Other meta-analyses have been published on the efficacy of antibiotics for the prevention of inflammatory and infectious complications after third molar extraction. In 2007, Ren et al. (9) studied the efficacy of antibiotic prophylaxis including 15 clinical trials. They did not limit the search to double-blind studies, included different families of antibiotics and analysed the efficacy taking into account the treatment regimen, concluding that the antibiotic treatment is effective only when used before surgery. In 2012, Lodi et al. (6) included 18 double-blind randomised clinical trials and analysed different families of antibiotics and several different response outcomes (infection, dry socket, pain, inflammation, trismus and high temperature). They concluded that, compared to placebo, antibiotics (without specifying which) reduce the risk of infection by 70%, a very similar result to ours (65%), and that of dry socket by 38%. On the other hand, they found that antibiotics are associated with an increase in adverse effects compared to placebo (RR 1.98; 95% CI 1.10 to 3.59; p = 0.02). In our case, the relative risk was somewhat lower, but only half of the studies had recorded adverse reactions (RR = 1.188; 95% CI 0.658 to 2.146; p =0.567). Lodi et al. (6) estimated that, despite the results obtained, physicians should consider whether treating 12 patients with antibiotics to prevent one case of infection does more harm than good.

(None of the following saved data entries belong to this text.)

/-- The sum of two data (R212, R216, R217, R227). -/
def addDatum (F : Format) {w : Nat} (m : RoundMode) (pick : BitVec w) (x y : Datum) : FpResult w :=
  match x, y with
  | .nan q, d => nanResult F pick (!q || d.isSignaling)
  | .inf _, .nan q => nanResult F pick (!q)
  | .fin _ _ _, .nan q => nanResult F pick (!q)
  | .inf s, .inf s' => if s = s' then exactResult (infPattern F s) else nanResult F pick true
  | .inf s, .fin _ _ _ => exactResult (infPattern F s)
  | .fin _ _ _, .inf s => exactResult (infPattern F s)
  | .fin s n e, .fin s' n' e' => addFinite F m s n e s' n' e'

/-- `add_F(a, b, m)` (R227). -/
def addF (F : Format) {w : Nat} (m : RoundMode) (pick x y : BitVec w) : FpResult w :=
  addDatum F m pick (datum F x) (datum F y)

/-- `sub_F(a, b, m) = add_F(a, -b, m)` (R227). -/
def subF (F : Format) {w : Nat} (m : RoundMode) (pick x y : BitVec w) : FpResult w :=
  addF F m pick x (negatePattern y)

/-- `mul_F(a, b, m)` (R212, R216, R217, R227). -/
def mulF (F : Format) {w : Nat} (m : RoundMode) (pick x y : BitVec w) : FpResult w :=
  match datum F x, datum F y with
  | .nan q, d => nanResult F pick (!q || d.isSignaling)
  | .inf _, .nan q => nanResult F pick (!q)
  | .fin _ _ _, .nan q => nanResult F pick (!q)
  | .inf s, .inf s' => exactResult (infPattern F (s ^^ s'))
  | .inf s, .fin s' n _ => if n = 0 then nanResult F pick true else exactResult (infPattern F (s ^^ s'))
  | .fin s n _, .inf s' => if n = 0 then nanResult F pick true else exactResult (infPattern F (s ^^ s'))
  | .fin s n e, .fin s' n' e' => roundFinite F m (s ^^ s') (n * n') (e + e')

/-- The exact quotient of two positive finite values. -/
def quotientExact (sig1 : Nat) (exp1 : Int) (sig2 : Nat) (exp2 : Int) : Exact :=
  .ratio (sig1 * 2 ^ (exp1 - exp2).toNat) (sig2 * 2 ^ (exp2 - exp1).toNat)

/-- The IEEE quotient (R212, R216, R217): `div_ieee_S` of R353, and R225 after its zero-divisor test. A non-zero finite
value over a zero is an infinity with DZ, zero over zero is invalid, an infinity over a zero is an infinity without a
flag (DEDUCED, assumption log 14). -/
def quotientF (F : Format) {w : Nat} (m : RoundMode) (pick x y : BitVec w) : FpResult w :=
  match datum F x, datum F y with
  | .nan q, d => nanResult F pick (!q || d.isSignaling)
  | .inf _, .nan q => nanResult F pick (!q)
  | .fin _ _ _, .nan q => nanResult F pick (!q)
  | .inf _, .inf _ => nanResult F pick true
  | .inf s, .fin s' _ _ => exactResult (infPattern F (s ^^ s'))
  | .fin s _ _, .inf s' => exactResult (zeroPattern (s ^^ s'))
  | .fin s n e, .fin s' n' e' =>
    if n' = 0 then
      if n = 0 then nanResult F pick true else { value := infPattern F (s ^^ s'), flags := flagDZ }
    else if n = 0 then exactResult (zeroPattern (s ^^ s'))
    else roundTo F m (s ^^ s') (quotientExact n e n' e')

/-- `div_F(a, b, m)` (R225): a zero divisor first, whatever `a` is; then the IEEE quotient. -/
def divF (F : Format) {w : Nat} (m : RoundMode) (pick x y : BitVec w) : FpResult w :=
  if (datum F y).isZero then { value := canonicalNaN F, flags := flagDZ } else quotientF F m pick x y

/-- The exact square root of a positive finite value. -/
def rootExact (sig : Nat) (exp : Int) : Exact := .root (sig * 2 ^ exp.toNat) (2 ^ (-exp).toNat)

/-- `sqrt_F(a, m)` (R226): a negative operand first; a NaN; zeros and the positive infinity as they are; the rest rounded. -/
def sqrtF (F : Format) {w : Nat} (m : RoundMode) (pick x : BitVec w) : FpResult w :=
  match datum F x with
  | .nan q => nanResult F pick (!q)
  | .inf neg => if neg then { value := canonicalNaN F, flags := flagNV } else exactResult x
  | .fin neg n e =>
    if n = 0 then exactResult x
    else if neg then { value := canonicalNaN F, flags := flagNV }
    else roundTo F m false (rootExact n e)

/-- `a * b` is zero times infinity (R212, R224). -/
def zeroTimesInf (x y : Datum) : Bool := (x.isZero && y.isInf) || (x.isInf && y.isZero)

/-- The exact product of two data that are not NaNs and not zero times infinity. -/
def productDatum (x y : Datum) : Datum :=
  match x, y with
  | .fin s n e, .fin s' n' e' => .fin (s ^^ s') (n * n') (e + e')
  | .inf s, .inf s' => .inf (s ^^ s')
  | .inf s, .fin s' _ _ => .inf (s ^^ s')
  | .fin s _ _, .inf s' => .inf (s ^^ s')
  | .nan q, _ => .nan q
  | .inf _, .nan q => .nan q
  | .fin _ _ _, .nan q => .nan q

/-- `fma_F(a, b, c, np, nc, m)` (R224): `(-1)^np * (a * b) + (-1)^nc * c`, rounded once. Zero times infinity is invalid
whatever `c` is; then a NaN operand; then the sum of the exact product and the addend. -/
def fmaF (F : Format) {w : Nat} (m : RoundMode) (np nc : Bool) (pick x y z : BitVec w) : FpResult w :=
  let dx := datum F x
  let dy := datum F y
  let dz := datum F z
  if zeroTimesInf dx dy then nanResult F pick true
  else if dx.isNaN || dy.isNaN || dz.isNaN then
    nanResult F pick (dx.isSignaling || dy.isSignaling || dz.isSignaling)
  else addDatum F m pick ((productDatum dx dy).negateIf np) (dz.negateIf nc)

/-! ### Conversions, minimum and maximum, comparison, classification, sign injection (R218 to R223) -/

/-- An integer of a conversion, with its flags. -/
structure IntResult where
  value : Int
  flags : BitVec 5
deriving DecidableEq, Repr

In our case, the results should also make us think. To avoid one patient having an infectious complication using amoxicillin prophylactically, we would need to treat 40 patients. Moreover, as mentioned earlier, amoxicillin does not significantly reduce the risk of infection and/or dry socket. For this reason, we believe that its use is not justified.

In the case of amoxicillin/clavulanic acid, we would have to treat 10 patients to avoid 1 case of infectious complication. It is important to analyse the clinical significance of these results. First, we should take into account the low rate of infectious complications and the lack of serious complications. On the other hand, the risks of antibiotic use are widely documented, in relation to increases in antibiotic resistance at the population level (20,21), as well as adverse reactions at the individual level. In this meta-analysis, 1 out of 26 patients treated with amoxicillin with or without clavulanic acid had some type of adverse reaction.

For all these reasons, and given our results, we conclude that there no basis for recommending the prophylactic use of amoxicillin without clavulanic acid for preventing infection and/or dry socket after third molar extraction in healthy patients. Regarding amoxicillin/clavulanic acid, although the null hypothesis was rejected and prophylactic use was statistically significantly effective, taking into account the NNT, low rate of infectious complications, adverse reactions in experimental groups and lack of serious complications reported in controls, the prescription of this combination of antibiotics cannot be justified either.